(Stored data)
=====
/-- A path declared failed for a flow: what its gateway still holds for the path is dropped, and a purge marker follows the flow's
packets along it (R342). -/
def State.failPath (s : State) (f : FlowOut) (rot port : Nat) : State :=
  let s1 := s.putFlowOut { f with failedPorts := pathCode rot port :: f.failedPorts, purging := true, marked := [] }
  (s1.dropFlow s.dev.dev { gateway := f.gateway, cls := f.cls, dst := f.dst } (rot, port)).sendMarker
    (s.markerFor f rot port) f.dst rot port

/-- A refusal: of a packet with a cause, which ends what sent it; or naming a path whose port has failed. -/
def State.takeRefusal (s : State) (x : FlowNote) : State :=
  match s.flowOut? x.gateway x.dst x.cls with
  | none => s
  | some f =>
    match x.path with
    | some (r, q) => if f.purging || f.unreachable then s else s.failPath f r q
    | none =>
      let s1 := s.putFlowOut { f with unacked := f.unacked.filter fun p => p.seq.toNat != x.first }
      let s2 := match s.remotes.find? fun r =>
          r.gateway == x.gateway && r.dst == x.dst && r.cls == x.cls && r.seq.toNat == x.first with
        | some r => s1.remoteFailed r x.cause
        | none => s1
      State.pump 1024 s2 x.gateway x.dst x.cls

/-- END_TO_END_TIMEOUT: the path of a flow's oldest unacknowledged packet has failed (R342). -/
def execEndToEndTimeout (n : Nat) (s : State) : Result :=
  .next (match s.flowsOut[n]? with
    | some f =>
      match f.unacked with
      | p :: _ => if f.purging || f.unreachable then s else s.failPath f p.rot.toNat p.port.toNat
      | [] => s
    | none => s)

/-- A destination is unreachable for a flow: everything that waits on it fails (R342, R344). A request that its home has
accepted stays parked there. -/
def State.unreachable (s : State) (f : FlowOut) : State :=
  let s1 := s.putFlowOut { f with unreachable := true, purging := false, unacked := [], queued := [] }
  let lost := s.remotes.filter fun r => r.gateway == f.gateway && r.dst == f.dst && r.cls == f.cls &&
    (f.unacked ++ f.queued).any (·.seq == r.seq)
  lost.foldl (fun t r => t.remoteFailed r 0x13) s1

/-- PURGED at the gateway above a failed branch: the packets of the flow that it holds for the member go to the member alone, with
RTX, by a path that works from here; where there is none, their source is told (R342, R349). -/
def State.branchPurged (s : State) (src : Nat) (x : FlowNote) : State :=
  let mine (p : Packet) : Option (BitVec 11) :=
    if p.src.toNat = src && ingressOf p.sep.toNat = x.gateway && p.cls.toNat = x.cls then (p.members.find? (·.1 == x.dst)).map (·.2)
    else none
  let held := s.msgs.filterMap fun m => match m with | .branch p _ => (mine p).map fun q => (p, q) | _ => none
  let s1 : State := { s with msgs := s.msgs.filterMap fun m => match m with
    | .branch p g =>
      let ms := if (mine p).isSome then p.members.filter (·.1 != x.dst) else p.members
      if ms.isEmpty then none else some (.branch { p with members := ms } g)
    | _ => some m }
  held.foldl (fun t e =>
    let p := e.1
    match (t.pathsFrom p.rot.toNat p.port.toNat).find? (s.pathWorks x.dst) with
    | some (r, k) =>
      t.transmit { p with dst := .ofNat 18 x.dst, seq := e.2, members := [], mc := false, rtx := true, rot := .ofNat 3 r,
                          port := .ofNat 4 k }
    | none => t.sendNote 9 (noteEndpoint src x.gateway) src { x with source := none, path := some (p.rot.toNat, p.port.toNat) }) s1

/-- PURGED: every packet above the SEQ delivered is sent again with RTX on the next path; with none left the destination
is unreachable (R342). A multicast packet is sent again to the member alone (R349). -/
def State.takePurged (s : State) (x : FlowNote) : State :=
  if let some src := x.source then s.branchPurged src x
  else match s.flowOut? x.gateway x.dst x.cls with
  | none => s
  | some f =>
    if !f.purging then s
    else
      let above (p : Packet) : Bool := (p.seq - .ofNat 11 x.last).toNat - 1 < 1024 && p.seq.toNat ≠ x.last
      let again := (f.unacked.filter above).map fun p => { p with rtx := true }
      if (f.unacked ++ f.queued).any fun p => (s.onPath f p true).isNone then s.unreachable f
      else
        let moved := again.filterMap (s.onPath f · true)
        let s1 := s.putFlowOut { f with
          purging := false, marked := []
          unacked := f.unacked.map fun p => (moved.find? (·.seq == p.seq)).getD p }
        State.pump 1024 (moved.foldl (fun t p => t.transmit p) s1) x.gateway x.dst x.cls

/-- PURGE_TIMEOUT: no Purged has come. A marker is sent on every path that remains; after those the destination is unreachable
(R342). -/
def execPurgeTimeout (n : Nat) (s : State) : Result :=
  .next (match s.flowsOut[n]? with
    | some f =>
      let rest := (s.pathsFrom 0 0).filter fun e => !f.failedPorts.contains (pathCode e.1 e.2)
      let left := rest.filter fun e => !f.marked.contains (pathCode e.1 e.2)
      if !f.purging then s
      else if left.isEmpty then s.unreachable f
      else
        left.foldl (fun t e => t.sendMarker (s.markerFor f e.1 e.2) f.dst e.1 e.2)
          (s.putFlowOut { f with marked := rest.map fun e => pathCode e.1 e.2 })
    | none => s)

/-! ### Purge markers on their way (R342, R349) -/

/-- PURGE_MARKER: at the flow endpoint it is answered Purged with the highest SEQ delivered in order; at a gateway that it
reaches on the way it drops the flow's packets and goes on along its path (R342). On a detour it passes through. -/
def State.takeMarker (s : State) (p : Packet) : State :=
  let x := FlowNote.ofBytes p.payload
  let path := x.path.getD (p.rot.toNat, p.port.toNat)
  let src := x.source.getD p.src.toNat
  if x.dst = s.devNum then
    let f := s.flowIn src x.gateway x.cls
    (s.putFlowIn { f with held := [] }).sendNote 13 (noteEndpoint src x.gateway) p.src.toNat
      { x with last := (f.expect - 1).toNat }
  else if p.dst ≠ s.dev.dev && p.dst.toNat ≠ x.dst then s.transmit p
  else (s.dropFlow (.ofNat 18 src) x path).sendMarker p x.dst path.1 path.2

/-! ### Arrival at the flow endpoint (R338 to R342) -/

/-- The gateway that serves as flow endpoint counts a packet that it discards (R339). -/
def State.countError (s : State) (p : Packet) : State :=
  let g := flowEndpoint p.src.toNat (ingressOf p.sep.toNat)
  { s with dev := { s.dev with gatewayErrors := tblPut s.dev.gatewayErrors g ((tblGet? s.dev.gatewayErrors g).getD 0 + 1) } }

/-- A packet for this device at its flow endpoint: with an error tail it is discarded (R340); of a kind in another class than its
own it is discarded and counted (R339); else it is taken. -/
def State.arrive (s : State) (p : Packet) : State :=
  if p.trailer.errorTail then s
  else if !kindClass p.kind.toNat p.cls.toNat then s.countError p
  else match p.kind.toNat with
    | 8 => s.takeAck (FlowNote.ofBytes p.payload)
    | 9 => s.takeRefusal (FlowNote.ofBytes p.payload)
    | 12 => s.takeMarker p
    | 13 => s.takePurged (FlowNote.ofBytes p.payload)
    | 14 => s
    | _ => s.arriveFlow p

/-- A packet of one kind, for this device, at its flow endpoint. -/
def State.arriveKind (s : State) (kind : Nat) (p : Packet) : Result :=
  .next (if p.kind.toNat = kind && p.dst = s.dev.dev then s.arrive p else s)

def execFabricPacketArrival (p : Packet) (s : State) : Result :=
  .next (if p.dst = s.dev.dev then s.arrive p else s)
def execFabricAck (p : Packet) (s : State) : Result := s.arriveKind 8 p
def execFabricRefusal (p : Packet) (s : State) : Result := s.arriveKind 9 p
def execPurged (p : Packet) (s : State) : Result := s.arriveKind 13 p
def execPurgeMarker (p : Packet) (s : State) : Result :=
  .next (if p.kind = 12 && p.cls ≠ 3 && !p.trailer.errorTail then s.takeMarker p else s)

/-! ### Links (R340) -/

/-- A multicast packet of another device that cannot leave by a failed port: this gateway, above the failed branch, holds it and
sends a purge marker for each member's flow along the branch (R342, R349). -/
def State.branchLost (s : State) (n : Nat) (p : Packet) : State :=
  let rot := p.rot.toNat
  let port := p.port.toNat
  p.members.foldl (fun t m =>
    let note : FlowNote := { (packetNote p) with dst := m.1, path := some (rot, port), source := some p.src.toNat }
    t.sendMarker (t.packet m.1 (gatewayEndpoint n) 12 p.cls.toNat 0 note.bytes) m.1 rot port) (s.send (.branch p n))

/-- A packet that cannot leave by a failed port: its source is told which path has failed; a multicast packet of another device is
purged and sent again from here; a marker takes another way (R342, R349). -/
def State.pathLost (s : State) (n : Nat) (p : Packet) : State :=
  let note (dst : Nat) : FlowNote := { (packetNote p) with dst := dst, path := some (p.rot.toNat, p.port.toNat) }
  let tell (s : State) (dst : Nat) : State :=
    if p.src = s.dev.dev then s.takeRefusal (note dst) else s.sendNote 9 (gatewayEndpoint n) p.src.toNat (note dst)
  if p.cls = 3 then s
  else if p.kind = 12 then s.takeMarker p
  else if p.members.isEmpty then tell s p.dst.toNat
  else if p.src ≠ s.dev.dev then s.branchLost n p
  else p.members.foldl (fun t m => tell t m.1) s

/-- A port declared failed: what it held and everything that reaches it afterwards is discarded (R340). -/
def State.failPort (s : State) (n : Nat) : State :=
  let x := s.portAt n
  if !x.up then s
  else
    let s1 := s.putPort n { x with up := false, failed := true, outQueue := [], replayBuffer := [], waiting := [] }
    (x.replayBuffer.map (·.2) ++ x.waiting).foldl (·.pathLost n) s1

/-- A link-control packet of a port: the replay request and the beacon carry LACK and the slot counts, in their trailer too; it
takes no LSEQ of its own (R222, R340; log entry 12). -/
def State.linkControl (s : State) (n : Nat) (beacon : Bool) : State :=
  let x := s.portAt n
  let p := s.packet 0 (gatewayEndpoint n) 14 3 0
    (leBytes 1 beacon.toNat ++ leBytes 2 x.lack.toNat ++ x.freed.toList.flatMap (fun c => leBytes 2 c.toNat) ++ leBytes 21 0)
  if x.up then
    s.putPort n { x with outQueue := x.outQueue ++ [{ p with trailer := x.trailer false x.sendSeq }], reported := x.freed }
  else s

/-- LINK_CRC_FAIL: the packet and those behind it are discarded, and a replay is requested naming LACK; where it was a replay,
the 16th that fails fails the port. -/
def execLinkCrcFail (port : Nat) (s : State) : Result :=
  .next (let x := s.portAt port
    let tries := if x.discarding then x.tries + 1 else 0
    if !x.up then s
    else if 16 ≤ tries then s.failPort port
    else (s.putPort port { x with discarding := true, tries := tries }).linkControl port false)

/-- The copies of a port that lie above a LACK. -/
def Port.above (x : Port) (lack : BitVec 16) : List (BitVec 16 × Packet) :=
  x.replayBuffer.filter fun e => (e.1 - lack).toNat - 1 < 32768 && e.1 ≠ lack

/-- What a trailer tells a port: the copies that have arrived are freed, and the slots freed at the other end let waiting packets
go (R222, R340). -/
def Port.heard (x : Port) (t : Trailer) : Port :=
  let rest := x.above t.lack
  ({ x with replayBuffer := rest, theirs := t.slots, replays := if rest.length < x.replayBuffer.length then 0 else x.replays } :
    Port).flush

/-- LINK_REPLAY_REQUEST: what lies above LACK is sent again; a request after the 16th replay of one packet says that this one
has failed too, which fails the port. -/
def execLinkReplayRequest (port lack : Nat) (s : State) : Result :=
  .next (let x := s.portAt port
    let rest := x.above (.ofNat 16 lack)
    let n := if rest.isEmpty then 0 else if rest.head? == x.replayBuffer.head? then x.replays + 1 else 1
    if !x.up then s
    else if 17 ≤ n then s.failPort port
    else
      let again := rest.map fun e => { e.2 with trailer := x.trailer e.2.trailer.errorTail e.1 }
      s.putPort port ({ x with replayBuffer := rest, replays := n, outQueue := x.outQueue ++ again } : Port).flush)

def execLinkSilenceTimeout (port : Nat) (s : State) : Result := .next (s.failPort port)
def execLinkBeacon (port : Nat) (s : State) : Result := .next (s.linkControl port true)

/-- A multicast packet that this device must pass on finds the reserve of its arrival port's gateway full: it waits upstream (R349). -/
def State.forkFull (s : State) (gw : Nat) (p : Packet) : Bool :=
  (p.members.any fun m => m.1 != s.devNum) && !s.reserveFree gw p.payload.length

/-- A multicast packet at a device of its tree: the member's own copy arrives, and the gateway of its arrival port holds the packet for
its branches (R349). -/
def State.routeTree (s : State) (gw : Nat) (p : Packet) : State :=
  let rest := p.members.filter (·.1 != s.devNum)
  let s1 := match p.members.find? (·.1 == s.devNum) with
    | some (m, q) => s.arrive { p with dst := .ofNat 18 m, seq := q, members := [] }
    | none => s
  if rest.isEmpty then s1 else s1.send (.fork { p with members := rest } none gw)

/-- A packet at the gateway of its arrival port: for this device it goes to its endpoint, else on by its route (R337). -/
def State.routePacket (s : State) (gw : Nat) (p : Packet) : State :=
  if p.kind = 12 && p.cls ≠ 3 && !p.trailer.errorTail then s.takeMarker p
  else if !p.members.isEmpty then s.routeTree gw p
  else if p.dst = s.dev.dev then s.arrive p
  else match s.portFor p.dst.toNat p.rot.toNat p.port.toNat with
    | none => s
    | some n => if s.portWorks n then s.transmitOn n p else s.pathLost n p

/-- LINK_PACKET_RECEIVE: link control tells of what has arrived and asks for a replay. Any other packet is taken only in its
place in the stream: LACK moves on, its beats are freed once it has been passed on, and it is routed (R222, R340). -/
def execLinkPacketReceive (port : Nat) (p : Packet) (s : State) : Result :=
  let x := s.portAt port
  if !x.up then .next s
  else if p.kind = 14 && p.cls = 3 then
    (if (p.payload.headD 1) = 0 then execLinkReplayRequest port p.trailer.lack.toNat (s.putPort port (x.heard p.trailer))
     else .next (s.putPort port (x.heard p.trailer)))
  else if p.trailer.lseq ≠ x.lack + 1 || s.forkFull port p then .next s
  else
    let c : Fin 4 := p.cls.toFin
    let y : Port := { x with
      discarding := false, tries := 0, lack := x.lack + 1
      freed := x.freed.set c.val (x.freed[c] + .ofNat 16 (packetBeats p)) c.isLt }
    .next ((s.putPort port (y.heard p.trailer)).routePacket port { p with trailer := { errorTail := p.trailer.errorTail } })

/-! ### Collectives (R351, R352) -/

/-- COMBINE_ARRIVAL: an arrival and its contribution reach the barrier's gateway and its engine (R350, R351); what another device
sent for it has then been performed (R345). -/
def execCombineArrival (n : Nat) (s : State) : Result :=
  s.whenDescribed n fun m => match m with
    | .combine w shape ps => some fun s => (s.request w.req w.cell (.combine w.payload shape)).settlePackets ps none
    | _ => none

/-- COLLECTIVE_ABORT: an abort reaches a barrier, which does the same (R352). -/
def execCollectiveAbort (n : Nat) (s : State) : Result :=
  s.onMsg n fun m => match m with
    | .abort cell => some fun s => if s.cellTag cell = 2 then (s.objStep { who := .drain 0 } cell .abortCell).1 else s
    | _ => none

end Sys2Proof.Machine
end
=====
REQUIREMENT = For each line above that includes the word "naming", make a copy of that line.

WRITTEN ANSWER =
/-- A refusal: of a packet with a cause, which ends what sent it; or naming a path whose port has failed. -/
/-- LINK_CRC_FAIL: the packet and those behind it are discarded, and a replay is requested naming LACK; where it was a replay,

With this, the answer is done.